- **Task instructions**: Report how many lines in the data below hold the string "Guard". Nothing else should appear in the answer.

◆ ◆ ◆ ◆

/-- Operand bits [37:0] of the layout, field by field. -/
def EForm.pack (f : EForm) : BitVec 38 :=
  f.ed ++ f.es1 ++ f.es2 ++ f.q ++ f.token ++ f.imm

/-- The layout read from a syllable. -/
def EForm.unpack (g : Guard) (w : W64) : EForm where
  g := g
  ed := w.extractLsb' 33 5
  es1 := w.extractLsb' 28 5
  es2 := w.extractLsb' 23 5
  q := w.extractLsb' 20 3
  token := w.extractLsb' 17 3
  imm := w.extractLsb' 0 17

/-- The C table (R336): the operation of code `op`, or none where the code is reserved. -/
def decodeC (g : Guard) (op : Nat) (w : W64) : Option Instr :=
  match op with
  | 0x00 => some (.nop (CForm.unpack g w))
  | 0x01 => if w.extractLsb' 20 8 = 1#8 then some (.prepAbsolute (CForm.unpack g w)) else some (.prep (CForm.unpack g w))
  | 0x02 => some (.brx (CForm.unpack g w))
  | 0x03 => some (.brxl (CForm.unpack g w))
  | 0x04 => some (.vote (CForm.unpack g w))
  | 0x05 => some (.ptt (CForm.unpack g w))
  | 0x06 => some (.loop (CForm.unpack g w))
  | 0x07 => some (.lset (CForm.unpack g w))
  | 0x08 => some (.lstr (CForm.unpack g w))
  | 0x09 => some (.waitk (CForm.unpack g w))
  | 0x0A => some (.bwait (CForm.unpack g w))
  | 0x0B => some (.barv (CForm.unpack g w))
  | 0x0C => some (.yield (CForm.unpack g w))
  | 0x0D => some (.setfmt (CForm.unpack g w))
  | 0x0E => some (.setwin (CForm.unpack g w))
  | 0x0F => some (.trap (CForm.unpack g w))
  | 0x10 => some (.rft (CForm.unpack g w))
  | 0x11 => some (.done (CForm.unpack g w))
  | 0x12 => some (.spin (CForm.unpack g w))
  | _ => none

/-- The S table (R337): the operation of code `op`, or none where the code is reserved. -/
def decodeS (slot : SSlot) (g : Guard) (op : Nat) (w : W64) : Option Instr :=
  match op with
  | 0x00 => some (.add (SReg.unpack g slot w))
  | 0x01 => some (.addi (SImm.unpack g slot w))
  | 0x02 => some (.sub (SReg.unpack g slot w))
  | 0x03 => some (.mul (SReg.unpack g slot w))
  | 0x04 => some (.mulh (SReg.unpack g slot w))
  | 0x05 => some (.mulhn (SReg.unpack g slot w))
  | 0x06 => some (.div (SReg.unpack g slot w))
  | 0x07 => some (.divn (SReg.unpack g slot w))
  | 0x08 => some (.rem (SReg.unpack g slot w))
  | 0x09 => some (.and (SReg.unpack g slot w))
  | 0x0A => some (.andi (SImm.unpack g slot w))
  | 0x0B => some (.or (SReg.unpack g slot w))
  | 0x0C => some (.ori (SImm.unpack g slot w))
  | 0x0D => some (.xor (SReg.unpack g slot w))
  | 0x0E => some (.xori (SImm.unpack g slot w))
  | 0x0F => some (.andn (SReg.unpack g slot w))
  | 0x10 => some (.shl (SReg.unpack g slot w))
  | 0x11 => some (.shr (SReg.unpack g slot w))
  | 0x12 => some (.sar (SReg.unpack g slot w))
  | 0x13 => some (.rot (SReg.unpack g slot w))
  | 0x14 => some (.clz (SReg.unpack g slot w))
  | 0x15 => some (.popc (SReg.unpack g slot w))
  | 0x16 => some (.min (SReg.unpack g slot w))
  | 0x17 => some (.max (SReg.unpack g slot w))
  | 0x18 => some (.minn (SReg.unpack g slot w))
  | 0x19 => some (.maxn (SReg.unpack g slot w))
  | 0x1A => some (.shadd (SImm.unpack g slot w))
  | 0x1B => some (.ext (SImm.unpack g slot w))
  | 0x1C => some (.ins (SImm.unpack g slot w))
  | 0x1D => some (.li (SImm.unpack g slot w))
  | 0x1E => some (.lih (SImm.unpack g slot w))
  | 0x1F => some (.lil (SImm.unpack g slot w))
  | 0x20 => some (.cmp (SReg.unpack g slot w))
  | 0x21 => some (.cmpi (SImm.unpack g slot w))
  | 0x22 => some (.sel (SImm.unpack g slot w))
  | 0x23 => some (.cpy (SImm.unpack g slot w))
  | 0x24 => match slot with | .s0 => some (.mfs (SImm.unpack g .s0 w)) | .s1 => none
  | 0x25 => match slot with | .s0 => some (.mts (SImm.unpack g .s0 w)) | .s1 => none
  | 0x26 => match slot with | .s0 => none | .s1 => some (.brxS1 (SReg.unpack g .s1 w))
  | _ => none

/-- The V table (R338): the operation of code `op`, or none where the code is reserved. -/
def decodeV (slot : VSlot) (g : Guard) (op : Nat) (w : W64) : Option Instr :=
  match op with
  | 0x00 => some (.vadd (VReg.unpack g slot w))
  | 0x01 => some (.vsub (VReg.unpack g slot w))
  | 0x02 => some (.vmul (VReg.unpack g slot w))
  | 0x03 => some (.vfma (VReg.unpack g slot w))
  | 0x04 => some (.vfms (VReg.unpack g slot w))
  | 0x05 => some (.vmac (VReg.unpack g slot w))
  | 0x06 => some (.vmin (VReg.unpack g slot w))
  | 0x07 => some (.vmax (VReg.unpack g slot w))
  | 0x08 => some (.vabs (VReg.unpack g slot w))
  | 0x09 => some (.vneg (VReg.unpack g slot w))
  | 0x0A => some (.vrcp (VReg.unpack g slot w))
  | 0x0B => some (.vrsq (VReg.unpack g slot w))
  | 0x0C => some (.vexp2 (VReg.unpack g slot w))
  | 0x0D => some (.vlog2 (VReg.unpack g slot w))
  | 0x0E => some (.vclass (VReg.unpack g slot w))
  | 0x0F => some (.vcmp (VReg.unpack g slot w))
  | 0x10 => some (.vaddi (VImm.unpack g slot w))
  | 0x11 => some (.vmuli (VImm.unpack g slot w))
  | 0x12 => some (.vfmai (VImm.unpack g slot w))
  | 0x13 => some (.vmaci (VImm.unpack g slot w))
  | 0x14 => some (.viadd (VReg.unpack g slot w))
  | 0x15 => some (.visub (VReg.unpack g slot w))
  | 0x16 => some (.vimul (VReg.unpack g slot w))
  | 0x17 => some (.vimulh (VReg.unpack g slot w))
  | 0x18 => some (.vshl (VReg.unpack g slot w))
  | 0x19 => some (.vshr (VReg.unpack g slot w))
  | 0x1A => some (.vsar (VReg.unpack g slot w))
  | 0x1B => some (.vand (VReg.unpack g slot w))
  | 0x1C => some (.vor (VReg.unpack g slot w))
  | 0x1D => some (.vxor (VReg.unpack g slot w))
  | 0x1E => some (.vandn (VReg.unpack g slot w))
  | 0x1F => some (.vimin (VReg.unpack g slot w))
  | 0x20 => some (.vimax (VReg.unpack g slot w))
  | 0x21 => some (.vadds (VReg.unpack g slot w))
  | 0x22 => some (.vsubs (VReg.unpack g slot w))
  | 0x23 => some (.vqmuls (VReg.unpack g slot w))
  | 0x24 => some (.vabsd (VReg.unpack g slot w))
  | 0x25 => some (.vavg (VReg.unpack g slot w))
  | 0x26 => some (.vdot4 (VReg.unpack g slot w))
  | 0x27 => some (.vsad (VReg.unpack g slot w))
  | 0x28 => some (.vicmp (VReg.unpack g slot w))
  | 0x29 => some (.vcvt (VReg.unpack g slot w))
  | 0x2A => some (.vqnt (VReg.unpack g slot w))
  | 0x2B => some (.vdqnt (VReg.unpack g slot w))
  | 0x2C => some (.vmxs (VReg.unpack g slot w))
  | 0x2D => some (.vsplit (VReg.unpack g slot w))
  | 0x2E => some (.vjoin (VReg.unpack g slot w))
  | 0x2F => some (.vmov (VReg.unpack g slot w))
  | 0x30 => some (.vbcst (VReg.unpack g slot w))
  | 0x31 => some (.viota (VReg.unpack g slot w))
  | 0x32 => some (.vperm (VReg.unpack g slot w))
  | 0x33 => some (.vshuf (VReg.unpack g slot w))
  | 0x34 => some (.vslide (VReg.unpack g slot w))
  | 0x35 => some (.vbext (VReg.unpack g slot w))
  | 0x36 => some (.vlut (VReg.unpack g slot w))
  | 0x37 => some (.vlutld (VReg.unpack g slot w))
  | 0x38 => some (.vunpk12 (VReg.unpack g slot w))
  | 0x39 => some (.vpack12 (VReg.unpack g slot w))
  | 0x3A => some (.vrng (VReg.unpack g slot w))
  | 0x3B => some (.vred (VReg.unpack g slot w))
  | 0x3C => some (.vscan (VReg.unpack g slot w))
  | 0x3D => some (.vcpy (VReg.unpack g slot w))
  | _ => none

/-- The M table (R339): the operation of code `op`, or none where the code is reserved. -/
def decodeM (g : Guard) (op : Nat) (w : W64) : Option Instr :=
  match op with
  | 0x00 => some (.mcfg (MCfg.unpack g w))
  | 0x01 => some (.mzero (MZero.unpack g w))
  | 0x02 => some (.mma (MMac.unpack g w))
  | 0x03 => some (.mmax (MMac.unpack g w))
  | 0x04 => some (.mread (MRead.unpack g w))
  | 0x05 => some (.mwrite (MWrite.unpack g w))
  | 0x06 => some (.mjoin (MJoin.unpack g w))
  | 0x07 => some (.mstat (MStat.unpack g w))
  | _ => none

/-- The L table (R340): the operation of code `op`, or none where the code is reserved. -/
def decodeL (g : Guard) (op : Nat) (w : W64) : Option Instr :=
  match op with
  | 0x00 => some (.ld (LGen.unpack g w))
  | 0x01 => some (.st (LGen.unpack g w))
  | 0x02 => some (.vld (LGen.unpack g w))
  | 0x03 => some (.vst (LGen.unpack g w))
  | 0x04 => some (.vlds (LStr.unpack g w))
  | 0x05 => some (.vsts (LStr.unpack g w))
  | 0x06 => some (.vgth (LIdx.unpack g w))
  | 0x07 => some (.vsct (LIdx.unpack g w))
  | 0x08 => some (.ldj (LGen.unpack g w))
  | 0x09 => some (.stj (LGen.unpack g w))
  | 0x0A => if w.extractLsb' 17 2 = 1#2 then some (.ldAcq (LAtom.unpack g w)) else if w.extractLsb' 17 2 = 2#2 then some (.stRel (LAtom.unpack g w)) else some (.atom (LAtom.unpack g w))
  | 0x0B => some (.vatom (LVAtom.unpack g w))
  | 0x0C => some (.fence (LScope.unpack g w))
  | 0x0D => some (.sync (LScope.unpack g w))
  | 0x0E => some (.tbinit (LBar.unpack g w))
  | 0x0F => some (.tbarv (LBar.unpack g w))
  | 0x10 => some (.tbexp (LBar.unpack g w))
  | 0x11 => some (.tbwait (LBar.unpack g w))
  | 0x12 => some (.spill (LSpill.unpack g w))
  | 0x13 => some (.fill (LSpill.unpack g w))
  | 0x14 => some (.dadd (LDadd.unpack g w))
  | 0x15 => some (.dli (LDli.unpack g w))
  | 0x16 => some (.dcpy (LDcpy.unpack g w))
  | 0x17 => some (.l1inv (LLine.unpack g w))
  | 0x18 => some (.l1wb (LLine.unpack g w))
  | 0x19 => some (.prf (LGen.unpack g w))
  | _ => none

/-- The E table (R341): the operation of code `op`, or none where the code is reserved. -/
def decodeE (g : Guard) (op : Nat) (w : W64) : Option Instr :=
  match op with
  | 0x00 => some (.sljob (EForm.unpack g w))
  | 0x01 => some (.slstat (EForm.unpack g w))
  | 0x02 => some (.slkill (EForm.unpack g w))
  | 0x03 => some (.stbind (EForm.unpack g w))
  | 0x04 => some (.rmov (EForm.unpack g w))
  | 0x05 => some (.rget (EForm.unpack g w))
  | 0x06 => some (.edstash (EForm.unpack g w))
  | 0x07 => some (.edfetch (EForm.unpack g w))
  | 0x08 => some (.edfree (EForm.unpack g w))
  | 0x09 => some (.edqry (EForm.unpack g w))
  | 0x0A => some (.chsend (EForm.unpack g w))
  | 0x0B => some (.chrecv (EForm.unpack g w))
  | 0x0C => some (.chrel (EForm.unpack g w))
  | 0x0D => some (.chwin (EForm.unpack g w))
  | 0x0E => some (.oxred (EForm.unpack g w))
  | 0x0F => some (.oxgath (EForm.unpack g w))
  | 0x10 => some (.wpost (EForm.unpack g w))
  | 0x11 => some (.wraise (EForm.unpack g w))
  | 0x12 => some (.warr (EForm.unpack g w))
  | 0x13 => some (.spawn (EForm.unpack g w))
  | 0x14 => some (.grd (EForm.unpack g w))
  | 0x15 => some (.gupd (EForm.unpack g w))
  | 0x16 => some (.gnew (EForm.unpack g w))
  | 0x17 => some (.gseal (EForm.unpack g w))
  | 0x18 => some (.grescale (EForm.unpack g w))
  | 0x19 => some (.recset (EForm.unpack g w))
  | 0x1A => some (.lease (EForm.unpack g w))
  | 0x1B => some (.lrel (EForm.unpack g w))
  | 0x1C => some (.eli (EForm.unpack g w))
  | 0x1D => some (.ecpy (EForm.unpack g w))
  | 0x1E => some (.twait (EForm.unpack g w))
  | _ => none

◆ ◆ ◆ ◆

- **Task solution**: 7